Determined disabled woman from Lowestoft accelerating towards goal of passing driving test

Lisa Borrett in the driver's seat of her car Billy, with personal trainer Paul Brice. Picture: David

Lisa Borrett in the driver's seat of her car Billy, with personal trainer Paul Brice. Picture: David Hannant - Credit: Archant

A woman who has vehemently refused to let her cerebral palsy hold her back is well on her way to achieving her next goal of getting behind the wheel and passing her driving test.

Since the age of nine, 36-year-old Lisa Borrett has been a wheelchair user, however, with the help of her personal trainer Paul Brice and a motto of 'mind over matter', two years ago she took her first steps in more than two decades.

However now, she is moving onto her next ambition - she is preparing to trade her chair for a different set of wheels, as she looks to conquer her next goal of being able to drive.

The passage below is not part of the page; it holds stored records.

/-! ### What an accessor keeps -/

/-- Without a fault held after it, the resolved operand, the override latch and the cursor are as before (46_accessors.md R161). -/
def KeepsBlock (s t : State) : Prop :=
  Good t → t.resolution = s.resolution ∧ t.override = s.override ∧ t.cur = s.cur

section

variable {s t : State}

theorem keepsBlock_takeError (k : ErrorKind) (recorded : Option Nat) (left : Aftermath) (u : State) :
    KeepsBlock s (takeError k recorded left u) := fun h => by cases h

/-- Behind the accessors' precondition the work on either operand is left to look at. -/
theorem whenResolved_keepsBlock {onReg : Fields → State → State} {onMem : Fields → PhysAddr → State → State}
    (hreg : ∀ f, KeepsBlock s (onReg f s)) (hmem : ∀ f pa, KeepsBlock s (onMem f pa s))
    (h : whenResolved onReg onMem s = .next t) : KeepsBlock s t := by
  rcases whenResolved_cases onReg onMem s with
    ⟨k, _, e⟩ | ⟨_, _, e⟩ | ⟨_, f, _, e⟩ | ⟨_, f, _, _, pa, _, e⟩ <;> rw [e] at h <;> cases h
  · exact fun _ => ⟨rfl, rfl, rfl⟩
  · exact keepsBlock_takeError _ _ _ _
  · exact hreg f
  · exact hmem f pa

theorem whenResolvedReg_keepsBlock {body : BitVec 3 → State → State} (hbody : ∀ j, KeepsBlock s (body j s))
    (h : whenResolvedReg body s = .next t) : KeepsBlock s t :=
  whenResolved_keepsBlock (fun f => hbody f.regIndex) (fun f _ => hbody f.regIndex) h

theorem whenResolvedMem_keepsBlock {onReg : BitVec 3 → State → State} {onMem : PhysAddr → State → State}
    (hreg : ∀ j, KeepsBlock s (onReg j s)) (hmem : ∀ pa, KeepsBlock s (onMem pa s))
    (h : whenResolvedMem onReg onMem s = .next t) : KeepsBlock s t :=
  whenResolved_keepsBlock (fun f => hreg f.memIndex) (fun _ => hmem) h

theorem withSegSlot_keepsBlock {body : SegIndex → State → State} (j : BitVec 3) (hbody : ∀ k, KeepsBlock s (body k s)) :
    KeepsBlock s (withSegSlot body j s) := by
  unfold withSegSlot
  cases segSlot j.toNat with
  | some k => exact hbody k
  | none => exact keepsBlock_takeError _ _ _ _

/-- Each accessor's work responds and writes collaborators other than the cursor, or raises (46_accessors.md R151 to R160). -/
theorem accessor_keepsBlock {i : Instr} (hi : isAccessor i = true) (h : exec i s = .next t) : KeepsBlock s t := by
  have kept : ∀ {u : State}, u.resolution = s.resolution → u.override = s.override → u.cur = s.cur → KeepsBlock s u :=
    fun hres hlatch hcur _ => ⟨hres, hlatch, hcur⟩
  cases i with
  | getReg8 | getReg16 | setReg8 | setReg16 =>
    simp only [exec, execGetReg8, execGetReg16, execSetReg8, execSetReg16] at h
    exact whenResolvedReg_keepsBlock (fun _ => kept rfl rfl rfl) h
  | getSeg | setSeg =>
    simp only [exec, execGetSeg, execSetSeg] at h
    exact whenResolvedReg_keepsBlock (fun j => withSegSlot_keepsBlock j fun _ => kept rfl rfl rfl) h
  | getMem8 =>
    simp only [exec, execGetMem8] at h
    refine whenResolvedMem_keepsBlock (fun _ => kept rfl rfl rfl) (fun pa => ?_) h
    cases memRead8 pa s with
    | some v => exact kept rfl rfl rfl
    | none => exact keepsBlock_takeError _ _ _ _
  | getMem16 =>
    simp only [exec, execGetMem16] at h
    refine whenResolvedMem_keepsBlock (fun _ => kept rfl rfl rfl) (fun pa => ?_) h
    cases memRead16 pa s with
    | some v => exact kept rfl rfl rfl
    | none => exact keepsBlock_takeError _ _ _ _
  | setMem8 v =>
    simp only [exec, execSetMem8] at h
    refine whenResolvedMem_keepsBlock (fun _ => kept rfl rfl rfl) (fun pa => ?_) h
    cases hv : s.addrValid pa .write
    · rw [memWrite8_rejected v hv]
      exact keepsBlock_takeError _ _ _ _
    · rw [memWrite8_accepted v hv]
      exact kept rfl rfl rfl
  | setMem16 v =>
    simp only [exec, execSetMem16] at h
    refine whenResolvedMem_keepsBlock (fun _ => kept rfl rfl rfl) (fun pa => ?_) h
    cases hv : s.wordValid pa .write
    · rw [memWrite16_rejected v hv]
      exact keepsBlock_takeError _ _ _ _
    · rw [memWrite16_accepted v hv]
      exact kept rfl rfl rfl
  | bxSi | bxDi | bpSi | bpDi | si | di | d16 | bx | bxSiD8 | bxDiD8 | bpSiD8 | bpDiD8 | siD8 | diD8 | bpD8 | bxD8
  | bxSiD16 | bxDiD16 | bpSiD16 | bpDiD16 | siD16 | diD16 | bpD16 | bxD16 | reg0 | reg1 | reg2 | reg3 | reg4 | reg5
  | reg6 | reg7 | decode | armOverride | clearOverride | reset => cases hi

She already has the vehicle - a smart customised Volkswagen Caddy which she has named Billy - and has begun working towards passing her test.

Ms Borrett, of Lowestoft, said: 'My belief has always been if you want to do something, if you set your mind to it, you can do it. This is something I have always wanted to do.'

Ms Borrett's life turned around 13 years ago, when she met Mr Brice, a company director of BWell Gym in Great Yarmouth. As well as working as her personal trainer, he has become a close friend and constant source of support.

'My whole life, people have told me I can't do things, however Paul hasn't,' Ms Borrett said. 'He has taught me that I can achieve anything I put my mind to if I have the right attitude, which what I now believe.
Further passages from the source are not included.